*** Opening of Excerpted records ***

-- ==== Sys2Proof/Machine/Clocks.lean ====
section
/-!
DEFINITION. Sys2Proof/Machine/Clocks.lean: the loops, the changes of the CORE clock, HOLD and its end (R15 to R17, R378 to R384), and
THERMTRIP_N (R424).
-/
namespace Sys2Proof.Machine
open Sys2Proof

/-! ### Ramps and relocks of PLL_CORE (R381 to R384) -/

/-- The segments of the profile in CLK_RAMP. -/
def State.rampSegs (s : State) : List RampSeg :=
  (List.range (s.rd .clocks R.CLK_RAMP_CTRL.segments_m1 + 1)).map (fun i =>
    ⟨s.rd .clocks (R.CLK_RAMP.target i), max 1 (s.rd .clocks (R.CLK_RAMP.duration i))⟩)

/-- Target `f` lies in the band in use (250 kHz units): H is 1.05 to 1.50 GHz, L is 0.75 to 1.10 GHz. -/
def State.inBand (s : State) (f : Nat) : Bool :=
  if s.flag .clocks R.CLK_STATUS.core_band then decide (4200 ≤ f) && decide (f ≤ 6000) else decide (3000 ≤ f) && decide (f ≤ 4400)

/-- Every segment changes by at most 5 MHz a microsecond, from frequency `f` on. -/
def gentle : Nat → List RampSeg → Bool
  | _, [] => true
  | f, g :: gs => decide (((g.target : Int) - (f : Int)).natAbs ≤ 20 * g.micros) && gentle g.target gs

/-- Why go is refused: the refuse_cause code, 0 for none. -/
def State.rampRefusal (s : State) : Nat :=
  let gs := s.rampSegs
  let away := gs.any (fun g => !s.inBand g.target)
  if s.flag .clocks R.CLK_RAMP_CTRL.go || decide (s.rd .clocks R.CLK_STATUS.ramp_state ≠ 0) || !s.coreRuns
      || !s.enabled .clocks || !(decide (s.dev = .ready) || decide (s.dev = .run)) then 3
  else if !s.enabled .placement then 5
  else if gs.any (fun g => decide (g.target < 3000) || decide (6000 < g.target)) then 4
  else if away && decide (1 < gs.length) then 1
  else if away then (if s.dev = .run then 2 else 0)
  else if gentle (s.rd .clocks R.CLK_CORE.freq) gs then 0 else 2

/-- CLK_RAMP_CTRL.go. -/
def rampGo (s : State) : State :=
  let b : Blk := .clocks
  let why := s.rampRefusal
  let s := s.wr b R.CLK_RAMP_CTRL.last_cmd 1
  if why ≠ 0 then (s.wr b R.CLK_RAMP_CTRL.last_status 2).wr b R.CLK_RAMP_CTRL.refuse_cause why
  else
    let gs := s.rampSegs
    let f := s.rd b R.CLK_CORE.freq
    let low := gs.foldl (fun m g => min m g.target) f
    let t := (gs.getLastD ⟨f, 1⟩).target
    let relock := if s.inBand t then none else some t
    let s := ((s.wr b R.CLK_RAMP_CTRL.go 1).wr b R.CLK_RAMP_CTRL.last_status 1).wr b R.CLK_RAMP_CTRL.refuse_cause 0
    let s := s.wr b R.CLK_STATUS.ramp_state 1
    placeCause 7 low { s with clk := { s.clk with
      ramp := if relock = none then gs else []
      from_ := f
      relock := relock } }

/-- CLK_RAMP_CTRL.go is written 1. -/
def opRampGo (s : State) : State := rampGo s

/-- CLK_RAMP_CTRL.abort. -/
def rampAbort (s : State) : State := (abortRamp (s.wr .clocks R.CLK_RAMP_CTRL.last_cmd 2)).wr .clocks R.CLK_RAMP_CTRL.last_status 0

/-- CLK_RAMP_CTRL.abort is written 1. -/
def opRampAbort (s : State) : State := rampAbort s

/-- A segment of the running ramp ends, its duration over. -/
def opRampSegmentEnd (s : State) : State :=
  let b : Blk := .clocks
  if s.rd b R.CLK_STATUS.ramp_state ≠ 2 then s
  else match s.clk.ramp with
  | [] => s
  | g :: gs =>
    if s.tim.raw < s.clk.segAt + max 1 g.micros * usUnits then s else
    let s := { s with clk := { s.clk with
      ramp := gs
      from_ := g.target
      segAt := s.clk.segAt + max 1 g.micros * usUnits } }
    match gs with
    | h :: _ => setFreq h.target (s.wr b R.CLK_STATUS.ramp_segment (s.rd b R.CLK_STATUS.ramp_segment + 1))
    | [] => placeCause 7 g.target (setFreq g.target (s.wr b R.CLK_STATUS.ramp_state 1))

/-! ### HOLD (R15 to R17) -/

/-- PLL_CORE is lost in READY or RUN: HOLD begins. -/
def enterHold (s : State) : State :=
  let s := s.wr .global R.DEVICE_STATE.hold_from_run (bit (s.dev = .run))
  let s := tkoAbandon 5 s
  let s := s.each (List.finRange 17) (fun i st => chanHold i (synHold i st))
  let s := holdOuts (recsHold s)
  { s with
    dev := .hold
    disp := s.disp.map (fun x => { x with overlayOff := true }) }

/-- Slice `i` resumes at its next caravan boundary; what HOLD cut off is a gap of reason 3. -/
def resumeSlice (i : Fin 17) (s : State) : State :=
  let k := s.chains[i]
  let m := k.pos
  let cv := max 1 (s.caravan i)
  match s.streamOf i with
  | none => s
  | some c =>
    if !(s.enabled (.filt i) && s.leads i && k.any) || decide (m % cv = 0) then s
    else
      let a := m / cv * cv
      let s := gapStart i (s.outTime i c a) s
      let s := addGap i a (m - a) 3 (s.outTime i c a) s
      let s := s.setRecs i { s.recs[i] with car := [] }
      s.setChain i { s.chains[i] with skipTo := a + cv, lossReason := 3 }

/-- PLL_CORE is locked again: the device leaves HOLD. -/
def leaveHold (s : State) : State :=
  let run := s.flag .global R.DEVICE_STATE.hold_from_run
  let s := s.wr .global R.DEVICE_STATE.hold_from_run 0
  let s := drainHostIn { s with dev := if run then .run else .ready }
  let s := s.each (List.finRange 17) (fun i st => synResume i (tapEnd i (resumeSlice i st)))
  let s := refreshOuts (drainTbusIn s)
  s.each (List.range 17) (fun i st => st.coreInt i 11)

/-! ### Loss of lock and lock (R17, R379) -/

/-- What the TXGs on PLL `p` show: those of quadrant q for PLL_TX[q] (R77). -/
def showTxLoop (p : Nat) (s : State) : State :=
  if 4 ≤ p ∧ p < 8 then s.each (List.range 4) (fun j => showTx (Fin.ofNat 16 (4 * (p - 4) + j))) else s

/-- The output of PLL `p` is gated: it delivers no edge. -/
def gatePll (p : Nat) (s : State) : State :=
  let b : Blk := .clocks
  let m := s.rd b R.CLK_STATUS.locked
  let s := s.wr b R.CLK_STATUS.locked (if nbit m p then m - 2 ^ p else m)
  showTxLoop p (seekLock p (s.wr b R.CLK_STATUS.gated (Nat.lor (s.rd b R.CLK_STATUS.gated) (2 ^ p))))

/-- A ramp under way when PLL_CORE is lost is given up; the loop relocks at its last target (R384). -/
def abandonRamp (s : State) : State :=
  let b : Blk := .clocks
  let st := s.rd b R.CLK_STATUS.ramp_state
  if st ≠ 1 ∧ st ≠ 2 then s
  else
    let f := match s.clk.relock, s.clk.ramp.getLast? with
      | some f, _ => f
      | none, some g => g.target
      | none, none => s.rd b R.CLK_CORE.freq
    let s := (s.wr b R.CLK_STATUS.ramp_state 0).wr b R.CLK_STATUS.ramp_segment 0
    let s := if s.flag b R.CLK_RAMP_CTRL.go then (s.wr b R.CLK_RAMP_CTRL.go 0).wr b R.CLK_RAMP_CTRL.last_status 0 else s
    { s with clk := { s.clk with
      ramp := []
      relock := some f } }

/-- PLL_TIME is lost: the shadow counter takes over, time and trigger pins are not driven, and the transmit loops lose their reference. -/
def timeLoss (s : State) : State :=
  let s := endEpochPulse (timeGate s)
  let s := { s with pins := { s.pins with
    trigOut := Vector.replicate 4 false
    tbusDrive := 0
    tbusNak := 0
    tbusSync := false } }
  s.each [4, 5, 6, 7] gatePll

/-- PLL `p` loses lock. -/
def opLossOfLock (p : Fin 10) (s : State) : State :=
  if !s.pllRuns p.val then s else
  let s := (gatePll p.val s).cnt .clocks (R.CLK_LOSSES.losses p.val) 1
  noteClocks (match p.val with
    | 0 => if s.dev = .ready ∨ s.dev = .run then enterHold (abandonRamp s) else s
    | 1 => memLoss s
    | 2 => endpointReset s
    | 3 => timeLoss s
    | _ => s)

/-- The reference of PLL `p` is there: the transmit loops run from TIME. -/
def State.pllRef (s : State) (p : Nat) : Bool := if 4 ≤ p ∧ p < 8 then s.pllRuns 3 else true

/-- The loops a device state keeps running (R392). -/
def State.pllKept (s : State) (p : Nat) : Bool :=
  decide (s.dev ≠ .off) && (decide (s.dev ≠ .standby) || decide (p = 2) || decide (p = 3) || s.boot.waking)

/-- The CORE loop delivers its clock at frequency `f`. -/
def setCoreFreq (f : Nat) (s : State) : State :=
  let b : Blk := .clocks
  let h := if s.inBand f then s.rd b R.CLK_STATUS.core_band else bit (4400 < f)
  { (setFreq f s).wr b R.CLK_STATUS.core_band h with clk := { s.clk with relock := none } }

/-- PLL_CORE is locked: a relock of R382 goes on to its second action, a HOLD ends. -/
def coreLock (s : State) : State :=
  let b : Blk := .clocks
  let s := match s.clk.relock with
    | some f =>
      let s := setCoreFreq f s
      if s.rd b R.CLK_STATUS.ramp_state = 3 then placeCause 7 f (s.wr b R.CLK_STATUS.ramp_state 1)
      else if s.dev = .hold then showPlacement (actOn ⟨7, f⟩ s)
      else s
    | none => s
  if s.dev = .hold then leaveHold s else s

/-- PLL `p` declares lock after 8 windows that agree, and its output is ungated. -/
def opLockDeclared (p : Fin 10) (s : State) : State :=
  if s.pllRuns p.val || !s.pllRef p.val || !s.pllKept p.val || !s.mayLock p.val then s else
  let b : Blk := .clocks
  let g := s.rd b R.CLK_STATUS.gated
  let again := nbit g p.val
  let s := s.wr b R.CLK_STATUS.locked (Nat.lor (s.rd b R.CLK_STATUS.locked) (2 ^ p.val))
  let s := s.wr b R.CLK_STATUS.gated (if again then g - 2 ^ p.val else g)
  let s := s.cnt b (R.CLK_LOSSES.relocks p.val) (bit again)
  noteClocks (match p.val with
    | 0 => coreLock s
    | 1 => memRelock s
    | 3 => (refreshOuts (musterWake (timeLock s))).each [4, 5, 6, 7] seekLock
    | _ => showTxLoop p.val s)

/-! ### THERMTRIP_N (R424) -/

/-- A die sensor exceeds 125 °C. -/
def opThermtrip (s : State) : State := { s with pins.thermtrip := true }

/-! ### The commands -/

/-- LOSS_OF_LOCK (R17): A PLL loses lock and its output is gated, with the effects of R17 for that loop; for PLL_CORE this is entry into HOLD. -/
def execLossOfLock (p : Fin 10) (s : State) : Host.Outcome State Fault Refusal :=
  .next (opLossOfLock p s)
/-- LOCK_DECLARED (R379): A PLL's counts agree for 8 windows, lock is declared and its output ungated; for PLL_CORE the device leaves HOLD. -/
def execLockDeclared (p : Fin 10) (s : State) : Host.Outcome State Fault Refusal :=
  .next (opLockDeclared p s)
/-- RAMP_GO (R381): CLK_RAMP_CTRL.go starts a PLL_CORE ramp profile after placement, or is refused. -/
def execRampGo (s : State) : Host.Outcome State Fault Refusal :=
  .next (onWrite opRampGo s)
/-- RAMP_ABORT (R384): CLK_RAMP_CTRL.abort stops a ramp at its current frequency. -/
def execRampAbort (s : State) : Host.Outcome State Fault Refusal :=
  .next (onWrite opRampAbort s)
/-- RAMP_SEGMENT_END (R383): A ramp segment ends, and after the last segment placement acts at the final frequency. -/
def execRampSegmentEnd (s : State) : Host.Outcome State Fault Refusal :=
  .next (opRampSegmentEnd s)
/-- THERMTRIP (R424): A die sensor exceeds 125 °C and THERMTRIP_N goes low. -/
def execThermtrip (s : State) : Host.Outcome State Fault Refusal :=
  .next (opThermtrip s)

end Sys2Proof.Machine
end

*** Close of Excerpted records ***

--- Your assignment ---
Only the count is needed: the number of lines in the data that include the word "exceeds".

--- Solution for this exercise ---
2